Cultural and Regional Influences
Both countries have regional variations that further influence their meat dishes and preferences.
France
French regional cuisine is highly diverse:
- Burgundy: Known for boeuf bourguignon and coq au vin.
- Provence: Famous for daube (a slow-cooked beef stew) and lamb dishes.

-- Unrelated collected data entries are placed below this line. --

/-- R288, R398: UPDATE_LOAD completes while no update or hold-over runs: a package that passes its checks is held,
one that does not is refused CHECK with the number of its first failed check; while one runs it is refused BUSY,
detail 1. UPDATE_START completes for a FIRMWARE package of pair B, running: the bank that did not boot is
written and the pair stops under hold-over; and for an ANCHOR package: the anchor is set at once. UPDATE_STATUS
completes: it tells the package, its stage and the hold-over left. Model's choices it rests on: log entries 11,
52 and 58. -/
def Obligations.UpdateCues : Prop :=
  (∀ (s : State) (t : Time) (c : Cue), (s.at' t).admits 0x0A00 c = true → s.updateBusy = false →
    ∃ s', exec (.updateLoad t c) s = .next s' ∧
      (s.pkgCheck c.payload = 0 → s'.replied c 0x0A00 csOK 0 [] = true ∧ s'.nvm.stage = .loaded ∧
        s'.nvm.pkg = some {
          kind := leAt c.payload 4 1, target := leAt c.payload 5 1, version := leAt c.payload 12 4
          rollback := leAt c.payload 16 4, body := pkgBody c.payload
          digest := sha384 (c.payload.take (64 + leAt c.payload 8 4)) }) ∧
      (s.pkgCheck c.payload ≠ 0 → s'.replied c 0x0A00 csCHECK (s.pkgCheck c.payload) [] = true ∧ s'.nvm = s.nvm)) ∧
  CueFails .updateLoad 0x0A00 csBUSY (fun s _ => s.updateBusy = true) (fun _ _ => 1)
    (fun s _ s' => s' = s.besides s' ∧ WordsStand s s' []) ∧
  (∀ (s : State) (t : Time) (c : Cue) (k : Package), (s.at' t).admits 0x0A01 c = true → c.payload.length = 1 →
    c.u 0 1 = 1 → s.updateBusy = false → s.nvm.pkg = some k → s.nvm.stage = .loaded → k.kind = 0 → k.target = 1 →
    s.pairRuns 1 = true → stBOOT < s.code →
    ∃ s', exec (.updateStart t c) s = .next s' ∧ s'.replied c 0x0A01 csPENDING 0 [] = true ∧
      s'.nvm = { (if s.on SEC.BOOT.BANK = true then { s.nvm with bankA := updAt s.nvm.bankA 3 (fun _ => k.image) }
        else { s.nvm with bankB := updAt s.nvm.bankB 3 (fun _ => k.image) }) with stage := .running } ∧
      s'.sys.updating = some 1 ∧ s'.pairRuns 1 = false ∧ s'.running .holdover = true ∧
      s'.bitOf SYS.HOLD.ACTIVE 1 = true ∧ s'.rd SYS.HOLD.LEFT = s.rd SYS.HOLD.TIME % 2 ^ SYS.HOLD.LEFT.width) ∧
  CueDone .updateStart 0x0A01 csOK
    (fun s c => c.payload.length = 1 ∧ c.u 0 1 < 2 ∧ s.updateBusy = false ∧ s.nvm.stage = .loaded ∧
      s.nvm.pkg.any (fun k => decide (k.kind = 2)) = true)
    (fun _ _ => [])
    (fun s _ s' => s'.nvm = { s.nvm with anchor := s.nvm.pkg.map (fun k => Config.anchorOf k.body), stage := .done } ∧
      s'.rd SEC.STATUS.ANCHOR = 1 ∧ s' = { s.besides s' with nvm := s'.nvm } ∧ WordsStand s s' [SEC.STATUS.ANCHOR.addr]) ∧
  CueDone .updateStatus 0x0A02 csOK (fun _ c => c.payload = [])
    (fun s _ => (match s.nvm.pkg with | some k => shaBytes k.digest | none => List.replicate 48 0)
      ++ leBytes 1 s.nvm.stage.code
      ++ leBytes 2 (if s.running .holdover then s.showHoldover.rd SYS.HOLD.LEFT else 0))
    (fun s _ s' => s' = s.besides s' ∧ s'.log = s.log ∧ WordsStand s s' [SYS.HOLD.LEFT.addr])

/-- R285, R288, R404, R407, R411, R412: TAMPER_INPUT completes under power: a first one is held, shown and a
violation; a further one changes nothing. DEBUG_ACCESS completes under power: in FIELD and RETIRED it is a
violation and reaches nothing; in PROVISION a certificate is stored. DIGEST_CHECK completes: a digest that holds
changes nothing, a failed one is a violation. Each violation asks for PILOT. SECURITY_CORE_FAULT completes: a
halt is asked for and class 0x29 counted. VBAT_LOSS completes without main supply: the VBAT domain keeps
nothing. R409, R410: LOG_SPILL completes with the archive there, after BOOT: every entry of the ring not yet
spilled is archived in order, an area that is full gives up its oldest group, and LOG.SPILLED moves to the last;
entries that do not read as written, or a chain that does not hold, are a violation; without the archive, or in
BOOT, nothing spills. LOG_SEAL_SIGNED completes with the identity key: the oldest group that waits for its seal
is signed, LOG.SEALED shows it, and, without an archive, SEAL_PEND follows and nothing else changes; without the
key, or with none waiting, nothing does. Model's choices it rests on: log entries 11, 56 and 57. -/
def Obligations.ViolationsAndTheContinuityLog : Prop :=
  (∀ (s : State) (t : Time), s.nvm.tamper = false → s.sys.dark = false →
    ∃ s', exec (.tamperInput t) s = .next s' ∧ s'.nvm = { s.nvm with tamper := true } ∧
      s'.rd SEC.STATUS.TAMPER = 1 ∧ s'.bitOf SEC.VIOL.CAUSE 0 = true ∧ s'.sys.wantPilot.testBit 5 = true) ∧
  (∀ (s : State) (t : Time), s.nvm.tamper = true → ∃ s', exec (.tamperInput t) s = .next s' ∧
    s' = { s with now := max s.now t }) ∧
  (∀ (s : State) (t : Time) (d : DebugOp), s.sys.dark = false → 2 ≤ s.nvm.lifecycle →
    ∃ s', exec (.debugAccess t d) s = .next s' ∧ s'.bitOf SEC.VIOL.CAUSE 1 = true ∧
      s'.sys.wantPilot.testBit 5 = true ∧ s'.mem = s.mem ∧ s'.nvm = s.nvm) ∧
  (∀ (s : State) (t : Time) (i : Fin 3) (der : List Byte), s.sys.dark = false → s.nvm.lifecycle = 0 →
    ∃ s', exec (.debugAccess t (.cert i der)) s = .next s' ∧ s' = { s with
      now := max s.now t
      nvm := { s.nvm with certs := updAt s.nvm.certs i (fun _ => der) } }) ∧
  (∀ (s : State) (t : Time) (good : Bool), ∃ s', exec (.digestCheck t good) s = .next s' ∧
    (good = true → s' = { s with now := max s.now t }) ∧
    (good = false → s'.bitOf SEC.VIOL.CAUSE 2 = true ∧ s'.sys.wantPilot.testBit 5 = true)) ∧
  (∀ (s : State) (t : Time), ∃ s', exec (.securityCoreFault t) s = .next s' ∧
    s'.sys = { s.sys with wantHalt := setBit s.sys.wantHalt 1 true } ∧
    s'.rd (FLT.CLASS_CNT.COUNT 0x29) = min (2 ^ 32 - 1) (s.rd (FLT.CLASS_CNT.COUNT 0x29) + 1)) ∧
  (∀ (s : State) (t : Time), s.sys.dark = true → ∃ s', exec (.vbatLoss t) s = .next s' ∧ s'.regs = s.regs ∧
    s'.nvm = { s.nvm with logCnt := 0, tamper := false, vbatLost := true }) ∧
  (∀ (s : State) (t : Time) (f last : Nat × LogEntry), s.on MEM.STATUS.EMMC_ABSENT = false → stBOOT < s.code →
    (s.ringed.filter (fun e => decide (s.firstUnspilled ≤ e.1))).head? = some f →
    (s.ringed.filter (fun e => decide (s.firstUnspilled ≤ e.1))).getLast? = some last →
    (chainOver s.log.spillHead (s.ringed.filter (fun e => decide (s.firstUnspilled ≤ e.1)))).1 = true ∨
      f.1 ≠ s.firstUnspilled →
    ∃ s', exec (.logSpill t true) s = .next s' ∧
      s'.log.archive = (let all := s.log.archive ++ s.ringed.filter (fun e => decide (s.firstUnspilled ≤ e.1))
        if archiveRoom < all.length then
          all.filter (fun x => all.head?.all (fun e => decide (e.1 / 256 < x.1 / 256))) else all) ∧
      s'.log.spillHead = s.log.head ∧ s'.log.spillAny = true ∧ s'.rd64 LOG.SPILLED.INDEX = last.1 % 2 ^ 64 ∧
      s'.log.ring = s.log.ring ∧ s'.nvm = { s.nvm with spilled := last.1 + 1 }) ∧
  (∀ (s : State) (t : Time) (intact : Bool) (f : Nat × LogEntry), s.on MEM.STATUS.EMMC_ABSENT = false →
    stBOOT < s.code → (s.ringed.filter (fun e => decide (s.firstUnspilled ≤ e.1))).head? = some f →
    intact = false ∨ ((chainOver s.log.spillHead
        (s.ringed.filter (fun e => decide (s.firstUnspilled ≤ e.1)))).1 = false ∧ f.1 = s.firstUnspilled) →
    ∃ s', exec (.logSpill t intact) s = .next s' ∧ s'.bitOf SEC.VIOL.CAUSE 3 = true ∧
      s'.sys.wantPilot.testBit 5 = true) ∧
  (∀ (s : State) (t : Time) (intact : Bool), s.on MEM.STATUS.EMMC_ABSENT = true ∨ s.code ≤ stBOOT →
    ∃ s', exec (.logSpill t intact) s = .next s' ∧ s' = { s with now := max s.now t }) ∧
  (∀ (s : State) (t : Time) (k : Nat) (h : BitVec 384) (rest : List (Nat × BitVec 384)),
    s.log.sealWait = (k, h) :: rest → s.nvm.identity = true →
    ∃ s', exec (.logSealSigned t) s = .next s' ∧ s'.log.seals =
        s.log.seals ++ [(k, h, Config.sign (shaBytes (sha384 (leBytes 8 k ++ shaBytes h))))] ∧
      s'.rd LOG.SEALED.VALUE = k % 2 ^ LOG.SEALED.VALUE.width ∧
      (s.on MEM.STATUS.EMMC_ABSENT = true → s'.on LOG.STATUS.SEAL_PEND = !rest.isEmpty ∧
        s'.log = { s.log with sealWait := rest, seals := s'.log.seals } ∧
        s' = { s with now := max s.now t, log := s'.log, regs := s'.regs })) ∧
  (∀ (s : State) (t : Time), s.log.sealWait = [] ∨ s.nvm.identity = false →
    ∃ s', exec (.logSealSigned t) s = .next s' ∧ s' = { s with now := max s.now t })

- Normandy: Notable for dishes like veal escalopes and pork with apples.
Conclusion
The differences in meat between France and the UK are rooted in historical, cultural, and culinary traditions. French cuisine’s emphasis on technique and precision is reflected in its detailed butchery and cooking methods, while British cuisine’s heartier, simpler approach is evident in its robust flavours and traditional practices. Understanding these differences, including the varied terminology for meat cuts and the impact of hanging practices, enriches our appreciation of both culinary traditions. Whether enjoying a tender filet mignon in France or a flavourful rib-eye steak in the UK, the distinct approaches to meat preparation offer unique and delightful gastronomic experiences.
Wherever you are meat that appears wet is best avoided and meat in a tray with liquid in the bottom is a very definite no no.